Red Valerian, aka:
Jupiter's Beard, Sweet Mary,
Pretty Betsy, Delicate Bess,
or Sweet Setywall
"Flowers I would bring
if flowers could make thee fairer."
-Aubrey Thomas De Vere
Ages ago when I worked in the University of Washington Hospital, I would take a bag lunch with me to the Medicinal Garden, which by rights should be famous but was almost always completely devoid of any persons other than myself. In that garden is an old patch of Red Valerian (Centranthus ruber).
Granny Artemis & I planted a start of Red Valerian out on the street in 2002. This is a somewhat harsh xeriscape sun-garden, so the little plant took some while becoming a large clump, & was not substantial until 2005, plus a couple little seedlings nearby. Since then, as of 2009, there is red valerian popping up all over, it self-seeds so easily, though not so that I'd call it aggressive.
The specific cultivar that we have is 'Coccineus,' probably the reddest of the reds (there are also pink & white varieties). Supposedly 'Coccineus' is only about three feet tall but our young plant in its first year sprang up to a gawky four & a half feet, striving to get above the Japanese Barberry bush into full sunlight, bursting forth with brilliant rich red flowers amidst the purple barberry leaves.
In 2009 I finally removed the barberries in favor of a more extensive perennial garden, but it's nice to have for memory's sake a few portraits of Red Valerian against Red Barberry. So for that year the Red Valerian didn't stretch itself quite so tall as it had plenty of sun top to bottom.
Its first year, it was in full bloom in July 2002. In early August of its first year I removed the fluffy seeds before the wind could carry them to parts unknown & I buried them around the foot of the lanky tall start, & trimmed it to a more normal height. In September & in October, it rebloomed in even greater glory. Deadheading encourages rebloom & in warmer areas it can be encouraged to keep blooming until November. In some years that followed, however, I neglected to deadhead, & once it has expended a lot of energy producing fluffy seeds, it doesn't rebloom as powerfully or as long.
The following year it began blooming sooner. It was in full bloom by early June. As the clump aged & toughened, it would not be unusual for it to bloom starting late April or in May, & from 2004 up to today, it is most powerfully abloom in May.
In 2004, a seedlings from the year before sprang up to four feet tall & bloomed ahead of the main patch, in May; its flower is shown in the third photo. In 2005 it was tepidly abloom in April & in full sway by May (shown in the second photo). So now the old clump seems truly everblooming from late April to October or later, if assisted by deadheading through the year whenever it seems to be about to stop.
The other type of Valerian commonly sold medicinally is Valeriana officinalis, the root of which is a potent tranquilizer & an old midwife drug for inducing abortion. Red Valerian is not so potent (nor as risky), so is not as well-famed for medicinal properties.

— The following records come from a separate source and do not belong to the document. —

-- ==== Sys2Proof/Machine/Nvm.lean ====
section
/-! DEFINITION. The NVM, its commands, the calibration seed store and the loading of seeds (R172 to R186, R325 to R328,
R703). -/

namespace Sys2Proof.Machine

/-! ### Words -/

/-- Word `i`; an erased word reads all ones (R172). -/
def State.nvmWord (s : State) (i : Nat) : Word := Sparse.get 0xFFFFFFFF#32 s.nvm.words i

/-- Word `i` is erased. -/
def State.nvmErased (s : State) (i : Nat) : Bool := (Sparse.find s.nvm.words i).isNone

/-- The bytes of `n` words from word `i`. -/
def State.nvmBytes (s : State) (i n : Nat) : List Byte :=
  (List.range n).flatMap fun k => leBytes 4 (s.nvmWord (i + k)).toNat

/-- One of `n` words from word `i` has an uncorrectable error. -/
def State.nvmBad (s : State) (i n : Nat) : Bool := s.nvm.bad.any fun w => decide (i ≤ w) && decide (w < i + n)

/-- Words written in order. -/
def nvmPut (m : List (Nat × Word)) (ws : List (Nat × Word)) : List (Nat × Word) :=
  ws.foldl (fun m w => Sparse.insert m w.1 w.2) m

/-- Sectors from `k`, `n` of them, erased. -/
def State.nvmErase (s : State) (k n : Nat) : State :=
  let inside (w : Nat) : Bool := decide (1024 * k ≤ w) && decide (w < 1024 * (k + n))
  s.withNvm { s.nvm with
      words := s.nvm.words.filter fun w => !inside w.1
      bad := s.nvm.bad.filter fun w => !inside w }

/-! ### Key hash (R178, R179) -/

/-- Sector 18 is sealed: its seal word is not erased. -/
def State.sealed (s : State) : Bool := !s.nvmErased (1024 * 18 + 8)

/-- The seal matches its hash. -/
def State.sealOk (s : State) : Bool :=
  s.sealed && !s.nvmBad (1024 * 18) 9 && crc32c (s.nvmBytes (1024 * 18) 8) == (s.nvmWord (1024 * 18 + 8)).toNat

/-- A seal that does not match refuses every image (R179). -/
def State.sealBad (s : State) : Bool := s.sealed && !s.sealOk

/-- The status bits that follow sector 18. -/
def State.showSeal (s : State) : State :=
  let ok := b2n s.sealOk
  ((s.put NVM_STATUS_key_sealed ok).put CFG_STATUS_key_enforced ok).put CFG_STATUS_seal_bad (b2n s.sealBad)

/-! ### Seed banks -/

/-- The first word of seed bank 0 (A) or 1 (B). -/
def seedBase (b : Nat) : Nat := if b = 0 then 2048 else 10240

/-- The format word of seed format 1 for stepping B1. -/
def seedFormat : Nat := 0x000100B1

/-- What a seed bank holds (R181). -/
inductive SeedKind where
  | valid | empty | torn | foreign
deriving DecidableEq, Repr

/-- The sequence word of a bank. -/
def State.seedSeq (s : State) (b : Nat) : Nat := (s.nvmWord (seedBase b)).toNat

Several websites repeat almost word for word that Red Valerian has no medicinal value, & perhaps it doesn't since many plants used medicinally are indeed worthless for the sundry things allegedly to be cured. Nevertheless, & most assuredly, Red Valerian has been used as a folk remedy in southern Europe from time immemorial.
The flowers, young shoots, roots, & soft young leaves are a folk remedy for cold, flu, or cough, even though almost certainly ineffective. As an edible plant only the young leaves are soft enough to be pallatable raw for salads, but more of the leaves can be useful dried & broken to bits to add to soups. Red Valerian roots, which for an old clump can be deep & thick & large, are also used in soups.
Red Valerian is native of the Mediterranean region, ie., Portugal, Italy, northern Africa, into Asia minor. It self-seeds rather too reliably & can in some places be invasive; indeed, we got them started in our garden from a single seedling that erupted in a friend's garden & which she dug up & gave to us.
Highly adaptable, it's a common garden escapee & can be spotted in harsh urban environments where it springs up as a volunteer, & has naturalized in California. It hasn't proven invasive on Puget Sound because when it escapes from gardens it all too soon finds its wild spread restricted by wet surrounding lands which it dislikes.
It needs regular watering in well-draining soil its first year, after which it's highly drought-tolerant, hence suitable for a low-maintanence roadside sun-garden. It is intolerant of overwatering. Even so, an exceedingly droughtly summer can exhaust it & cause a premature die-back, so it's not something you'd want to water never.